Matter waves (split from Photon is massless why?)

[studiot]

2 hours ago, martillo said:

It is not for the v_p phase velocity.

Actually I don't know why you are discussing phase or group or any continuous wave velocity in relation to special relativity.

SR has nothing to say about such things. It is stated in the title that it is about moving bodies ( not moving waves. ).

Pilot waves, although an interesting variation, have not been substantiated experimentally.

 

2 hours ago, martillo said:

Gamma tends to 1, so what? 

What happens to the relativistic phase velocity v_p when v tends to zero? Does it tends to the non-relativistic v_p? It doesn't. That is the point.

I had though your worry was that Lorenz formulae in general and gamma in particular did not reduce to newtonian mechanics as the velocity of a moving body reduces.

Photons are not bodies in the mechanical sense any more than quantum probability waves are continuous travelling waves.

 

Edited November 16, 2023 by studiot

[martillo]

51 minutes ago, joigus said:

I'm in the middle of answering you, but first please clarify this:

v_p=mc²/v

How is that a velocity?

My mistake. I should have written v_p = c²/v in the relativistic case.

 

43 minutes ago, studiot said:

I had though your worry was that Lorenz formulae in general and gamma in particular did not reduce to newtonian mechanics as the velocity of a moving body reduces.

No, that is not the discussion.

43 minutes ago, studiot said:

Photons are not bodies in the mechanical sense any more than quantum probability waves are continuous travelling waves.

We are not discussing about photons at this point. It's about massive particles and their associated "matter waves" in both the relativistic and the non-relativistic case.

43 minutes ago, studiot said:

Pilot waves, although an interesting variation, have not been substantiated experimentally.

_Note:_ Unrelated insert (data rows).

-- ==== Sys2Proof/Machine/Retire.lean ====
section
/-! DEFINITION. Fault reports (22 R333), completion records and signals (19 R302, R307), the end of a grid (01 R36, 12 R254)
and the reset rung (22 R342). -/

namespace Sys2Proof.Machine

/-- A message to the outside. -/
def State.send (s : State) (m : Message) : State := { s with out := s.out ++ [m] }

/-- The I/O die that serves a context's device queue (R298). -/
def ioOf (c : Nat) : Nat := c % 2

/-- The 8-bit code of a fault or event (R332). -/
def FaultCode.code : FaultCode → BitVec 8
  | .illop => 0x01 | .illconv => 0x02 | .role => 0x03 | .range => 0x04 | .empty => 0x05 | .bounds => 0x06
  | .align => 0x07 | .xlat => 0x08 | .perm => 0x09 | .accnone => 0x0A | .fmtslot => 0x0B | .nestdepth => 0x0C
  | .poison => 0x10 | .stpoison => 0x11 | .overrun => 0x18 | .trap => 0x20 | .breakpoint => 0x21 | .deadline => 0x30
  | .resetfn => 0x31 | .badsave => 0x32 | .kill => 0x33

/-- The fields of a fault report (R333). -/
structure Report where
  code : FaultCode
  origin : Bool
  lane : Bool
  inflight : Bool
  fused : Bool
  ctx : Nat
  crew : Nat
  role : BitVec 2
  kid : Nat
  pc : Addr
  detail : DWord
  index : Nat
  core : Nat
  die : Nat
  deriving DecidableEq, Repr

/-- A report that no crew raised: CREW, PC, WHERE, CORE and DIE zero (R333). -/
def Report.plain (code : FaultCode) (ctx : Nat) (detail : DWord) : Report where
  code := code
  origin := false
  lane := false
  inflight := false
  fused := false
  ctx := ctx
  crew := 0
  role := 0
  kid := 0
  pc := 0
  detail := detail
  index := 0
  core := 0
  die := 0

/-- The 48 bytes of a report, byte 0 in bits 7:0 (R333). -/
def Report.pack (r : Report) : BitVec 384 :=
  0#80 ++ BitVec.ofNat 8 r.die ++ BitVec.ofNat 8 r.core ++ BitVec.ofNat 96 r.index ++ r.detail ++ 0#12 ++ r.pc
    ++ BitVec.ofNat 32 r.kid ++ r.role ++ BitVec.ofNat 6 r.crew ++ BitVec.ofNat 8 r.ctx
    ++ 0#4 ++ bit r.fused ++ bit r.inflight ++ bit r.lane ++ bit r.origin ++ r.code.code

/-- The report as a packed record sent to the scheduler (R333). -/
def State.report (s : State) (r : Report) : State := s.send (.report (ioOf r.ctx) r.pack)

/-- The function whose interrupt vectors a context's signals use: that of the queue, else of the first queue bound to the
context (DESIGN CHOICE, log entry 10). -/
def State.funcOf (s : State) (c : Nat) (queue : Option Nat) : Nat :=
  match queue with
  | some q => (s.queues.get q).func.toNat
  | none =>
    match s.queues.values.find? (fun q => q.ctx.toNat == c) with
    | some q => q.func.toNat
    | none => 0

/-- The Kazlet's decrement of a signal object: a strong atomic subtract of 1, and the interrupt when VALUE falls from above
0 to 0 or below (R302). -/
def State.subtract (s : State) (c func addr : Nat) : State :=
  match s.vread c addr 16 with
  | .bytes bs =>
    let old : BitVec 64 := BitVec.ofNat 64 (leNat (bs.take 8))
    let u : Word := BitVec.ofNat 32 (leNat (bs.drop 8 |>.take 4))
    let new := old - 1
    let s := s.vwrite c addr (leBytes 8 new.toNat)
    if flag u 31 && decide (0 < old.toInt) && decide (new.toInt ≤ 0) then s.send (.interrupt func (nfld u 0 11)) else s
  | _ => s

/-! Writes of the Kazlet: completion records, signals, MIRROR and device-queue slots. One that meets a page being moved waits
until the move has ended, and those after it with it (R331). -/

/-- The context, address and size of a write, and what it needs of its page. -/
def Owed.span : Owed → Nat × Nat × Nat × Need
  | .bytes c va _ bs => (c, va, bs.length, .wr)
  | .signal c _ va _ => (c, va, 16, .rw)

/-- A write of the Kazlet whose pages are there, or its report where it cannot be translated or written (R305, R307). -/
def State.settle (s : State) (o : Owed) : State :=
  let x := o.span
  match s.vcheck x.1 x.2.2.2 x.2.1 x.2.2.1 with
  | .fail code _ =>
    match o with
    | .bytes c va (some kid) _ | .signal c _ va kid => s.report { Report.plain code c (BitVec.ofNat 64 va) with kid := kid }
    | .bytes _ _ none _ => s
  | _ => match o with
    | .bytes c va _ bs => s.vwrite c va bs
    | .signal c func va _ => s.subtract c func va

/-- Its pages are being moved. -/
def State.delayed (s : State) (o : Owed) : Bool :=
  let x := o.span
  match s.vcheck x.1 x.2.2.2 x.2.1 x.2.2.1 with
  | .moving => true
  | _ => false

/-- A write of the Kazlet: now, or after those that wait. -/
def State.post (s : State) (o : Owed) : State :=
  if !s.owed.isEmpty || s.delayed o then { s with owed := s.owed ++ [o] } else s.settle o

/-- The writes that wait, in order, as far as no page of them is being moved. -/
def State.settleAll : List Owed → State → State
  | [], s => { s with owed := [] }
  | o :: rest, s => if s.delayed o then { s with owed := o :: rest } else State.settleAll rest (s.settle o)

/-- The decrement of a signal object, if there is one (R302, R307). -/
def State.decrement (s : State) (c func : Nat) (addr : Nat) (kid : Nat) : State :=
  if addr = 0 then s else s.post (.signal c func addr kid)

/-- What a completion record says of how a launch ended (R307). -/
structure Completion where
  result : Nat
  cause : Nat
  queue : Option Nat
  spliceInfo : BitVec 16
  seq : Nat
  done : Nat
  fault : BitVec 384
  deriving DecidableEq, Repr

/-- The 128 bytes of a completion record (R307). -/
def Completion.bytes (x : Completion) (kid : Nat) : List Byte :=
  leBytes 1 x.result ++ leBytes 1 x.cause ++ leBytes 2 0 ++ leBytes 4 kid
    ++ leBytes 2 (match x.queue with | some q => q | none => 0xFFFF) ++ leBytes 2 0
    ++ leBytes 2 x.spliceInfo.toNat ++ leBytes 2 0 ++ leBytes 8 x.seq ++ leBytes 8 x.done
    ++ leBytes 48 x.fault.toNat ++ leBytes 4 (x.done / 2 ^ 64) ++ leBytes 44 0

/-- The completion record is written, or skipped and reported; then the signal is decremented (R307, R36). Both at their addresses as
they stand: no rule names what a COMPL or SIGNAL that is not aligned does (DESIGN CHOICE, log entry 98). -/
def State.complete (s : State) (c : Nat) (copy : LaunchCopy) (x : Completion) : State :=
  let s := if copy.compl = 0 then s else s.post (.bytes c copy.compl (some copy.kid) (x.bytes copy.kid))
  s.decrement c (s.funcOf c x.queue) copy.signal copy.kid

/-- READ of a user queue becomes `read` and is written to MIRROR, where that can be written (R305). -/
def State.advance (s : State) (q read : Nat) : State :=
  let x := s.queues.get q
  { s with queues := s.queues.insert q { x with read := BitVec.ofNat 64 read, reported := false, since := s.tick } }.post
    (.bytes x.ctx.toNat x.mirror.toNat none (leBytes 8 read))

/-- Index of the packet after those of a grid: a fused grid's consumer included (R311). -/
def Grid.nextIndex (g : Grid) : Nat :=
  match g.fused with
  | some f => f.pktIndex + 1
  | none => g.pktIndex + 1

/-- A co-resident grid leaves the head of its queue, which moves past it (R305, R39): the packet after it is at the head from now on,
in a device queue too (R306). One that a new activation of its queue has left behind moves nothing. -/
def State.leaveHead (s : State) (g : Grid) : State :=
  match g.atHead && !g.left, g.queue with
  | true, some q => s.advance q g.nextIndex
  | true, none => { s with ctxs := s.ctxs.modify g.ctx (fun x => { x with devSince := s.tick }) }
  | false, _ => s

/-- A saved workgroup's child is no longer outstanding. -/
def Area.childDone (p : Parent) (a : Area) : Area :=
  if a.wid = p.wid then { a with wg := { a.wg with children := a.wg.children.erase p.child } } else a

/-- A child is no longer outstanding (R35), whether its workgroup is resident, parked or saved. -/
def State.childDone (s : State) (parent : Option Parent) : State :=
  match parent with
  | some p =>
    { s with
      wgs := s.wgs.modify p.wid (fun g => { g with children := g.children.erase p.child }),
      ladders := s.ladders.map (fun (x : Ladder) => { x with areas := x.areas.map (Area.childDone p) }),
      pools := s.pools.map (fun (x : Pool) => { x with areas := x.areas.map (Area.childDone p) }) }
  | none => s

/-- A grid retires: the record and signal of its launch and, for a fused grid, then the consumer's (R36, R115, R254). Its
workgroups are gone already. -/
def State.retireGrid (s : State) (seq : Nat) (result : Nat) (fault : BitVec 384) : State :=
  match s.grids.find? seq with
  | none => s
  | some g =>
    let s := { s with grids := s.grids.erase seq }
    let x : Completion := { result := result, cause := 0, queue := g.queue, spliceInfo := g.spliceInfo, seq := seq,
                            done := g.done, fault := fault }
    let s := (s.complete g.ctx g.copy x).childDone g.parent
    match g.fused with
    | none => s
    | some f =>
      (s.complete g.ctx f.copy { x with seq := f.seq, spliceInfo := 0xC000 }).childDone f.parent

/-- The cores on which workgroups that are not parked hold room, each once, in the order of the workgroups. -/
def State.roomOf (s : State) (p : Workgroup → Bool) : List (Nat × Nat) :=
  ((s.wgs.values.filter (fun w => p w && !w.parked)).map (fun w => (w.die, w.core))).eraseDups

/-- Discarding workgroups without a save, after their last writes (R334, R342). What they held is free for others (R318, R350). -/
def State.discard (s : State) (p : Workgroup → Bool) : State :=
  let t := (s.partsOf p).foldl State.lastWrite s
  { t with wgs := s.wgs.keep (fun w => !p w), freed := s.freed ++ s.roomOf p }

/-- Writing a pool's status code, keeping the count (R339, R366). -/
def State.poolStatus (s : State) (pool code : Nat) : State :=
  s.fwWrite pool (leBytes 4 code)

/-- The status word when a ladder ends: code and number of save areas (R339). -/
def State.ladderEnd (s : State) (pool code areas : Nat) : State :=
  s.fwWrite pool (leBytes 4 code ++ leBytes 4 areas)

/-- The part of the reset rung that stops the context's work: its workgroups are discarded, its queues become DISABLED, its
sequences return to their committed state (R342). -/
def State.stopContext (s : State) (c : Nat) : State :=
  let s : State := s.discard (fun w => w.ctx == c)
  { s with
    queues := s.queues.mapVals (fun q => if q.ctx.toNat == c then { q with state := .disabled } else q),
    ctxs := s.ctxs.modify c (fun x => { x.rollback with devOff := true }) }

/-- Acceptance numbers of the grids of a context, rising. -/
def State.gridsOf (s : State) (c : Nat) : List Nat := (s.grids.keep (fun g => g.ctx == c)).keys

/-- Ladders of the context end with RESET, and so do its pools that are not wholly restored (R342, R366). -/
def State.resetLadders (s : State) (c : Nat) : State :=
  let lost : Pool → Bool := fun p => p.ctx == c && p.areas.any (fun a => !a.restored)
  let s : State := (s.ladders.filter (fun l => l.ctx == c)).foldl (fun (s : State) (l : Ladder) => s.ladderEnd l.pool 2 l.areas.length) s
  let s : State := (s.pools.filter lost).foldl (fun (s : State) (p : Pool) => s.poolStatus p.base 2) s
  { s with ladders := s.ladders.filter (fun l => !(l.ctx == c)), pools := s.pools.filter (fun p => !lost p) }

/-- The reset rung (R342): the context's work stops, every grid of it retires with RESULT 2 and the report, ORIGIN set only
in the grid that raised it, and its ladders and pools end with RESET. -/
def State.resetRung (s : State) (c : Nat) (r : Report) (origin : Option Nat) : State :=
  let fin := (s.gridsOf c).foldl
    (fun (s : State) q => s.retireGrid q 2 { r with origin := origin == some q }.pack) (s.stopContext c)
  fin.resetLadders c

/-- Pools whose areas have all been restored end with RESUMED (R366). -/
def State.poolsDone (s : State) : State :=
  let ends : Pool → Bool := fun p => p.resumed && p.areas.all (·.restored)
  let t : State := (s.pools.filter ends).foldl (fun (s : State) (p : Pool) => s.poolStatus p.base 4) s
  { t with pools := t.pools.filter (fun p => !ends p) }

/-- Saved workgroups of a grid that has ended are not restored any more. -/
def State.dropAreas (s : State) (seq : Nat) : State :=
  let gone := fun (a : Area) => if a.wg.seq = seq then { a with restored := true } else a
  { s with
    ladders := s.ladders.map (fun (l : Ladder) => { l with areas := l.areas.map gone }),
    pools := s.pools.map (fun (p : Pool) => { p with areas := p.areas.map gone }) }.poolsDone

/-- The workgroup is one of those that a ladder's command names (R339, R340). -/
def Ladder.names (l : Ladder) (w : Workgroup) : Bool :=
  decide (w.ctx = l.ctx) &&
    match l.scope with
    | 0 => true
    | 1 => w.seq == l.target.toNat
    | _ => flag l.mask (64 * w.die + w.core)

/-- Drain rungs of whose scope no workgroup is resident end with DRAINED (R340). -/
def State.drained (s : State) : State :=
  let ends : Ladder → Bool := fun l => decide (l.rung = .drain) && s.wgs.values.all (fun w => w.parked || !l.names w)
  let t : State := (s.ladders.filter ends).foldl (fun (s : State) (l : Ladder) => s.ladderEnd l.pool 0 l.areas.length) s
  { t with ladders := t.ladders.filter (fun l => !ends l) }

/-- The report for a grid that ends alone (R334, STPOISON): its workgroups are discarded and it retires with RESULT 3; a drain rung that
waited for them alone ends (R340). -/
def State.endGrid (s : State) (seq : Nat) (r : Report) : State :=
  (((s.discard (fun w => w.seq == seq)).retireGrid seq 3 { r with origin := true }.pack).dropAreas seq).drained

end Sys2Proof.Machine
end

As @joigus says the phase velocity is considered a non observable magnitude, is not measurable. I have already seen the "matter waves" said to be not measurable in other places. 

Edited November 16, 2023 by martillo

[studiot]

3 hours ago, martillo said:

My mistake. I should have written v_p = c²/v in the relativistic case.

 

No, that is not the discussion.

We are not discussing about photons at this point. It's about massive particles and their associated "matter waves" in both the relativistic and the non-relativistic case.

As @joigus says the phase velocity is considered a non observable magnitude, is not measurable. I have already seen the "matter waves" said to be not measurable in other places. 

Where is vp referred to in relativity ?

What is v in your equation ?

 

You introduced matter waves.

What is the dependent variable in such a wave and what variables does it depend on ?

I asked you about pilot waves do you know what they are ?

 

You have entirely missed the point I was making which is

Quantum waves cover all space at any one time and vary in time.

As such they do not 'travel' anywhere.

[martillo]

1 hour ago, studiot said:

Where is vp referred to in relativity ?

Nowhere. RT does not treat "matter waves" but "matter waves" also work for relativistic particles which have considerable high velocities when the non-relativistic equations do not work. We are discussing the "matter waves" comparing both cases, the relativistic and the non-relativistic ones. The problem is that there is a point where both approaches appear to be incompatible.

1 hour ago, studiot said:

What is v in your equation ?

Velocity v is the velocity of the particles. The group velocity of the associated "matter wave" is v_g = v. The phase velocity depends in the approach:

Non-relativistic approach: v_p = v/2

Relativistic approach: v_p = c²/v

They are not compatible. As v tends to zero the first approach gives v_p tending to zero while the second approach gives v_p tending to infinite.

1 hour ago, studiot said:

You introduced matter waves.

What is the dependent variable in such a wave and what variables does it depend on ?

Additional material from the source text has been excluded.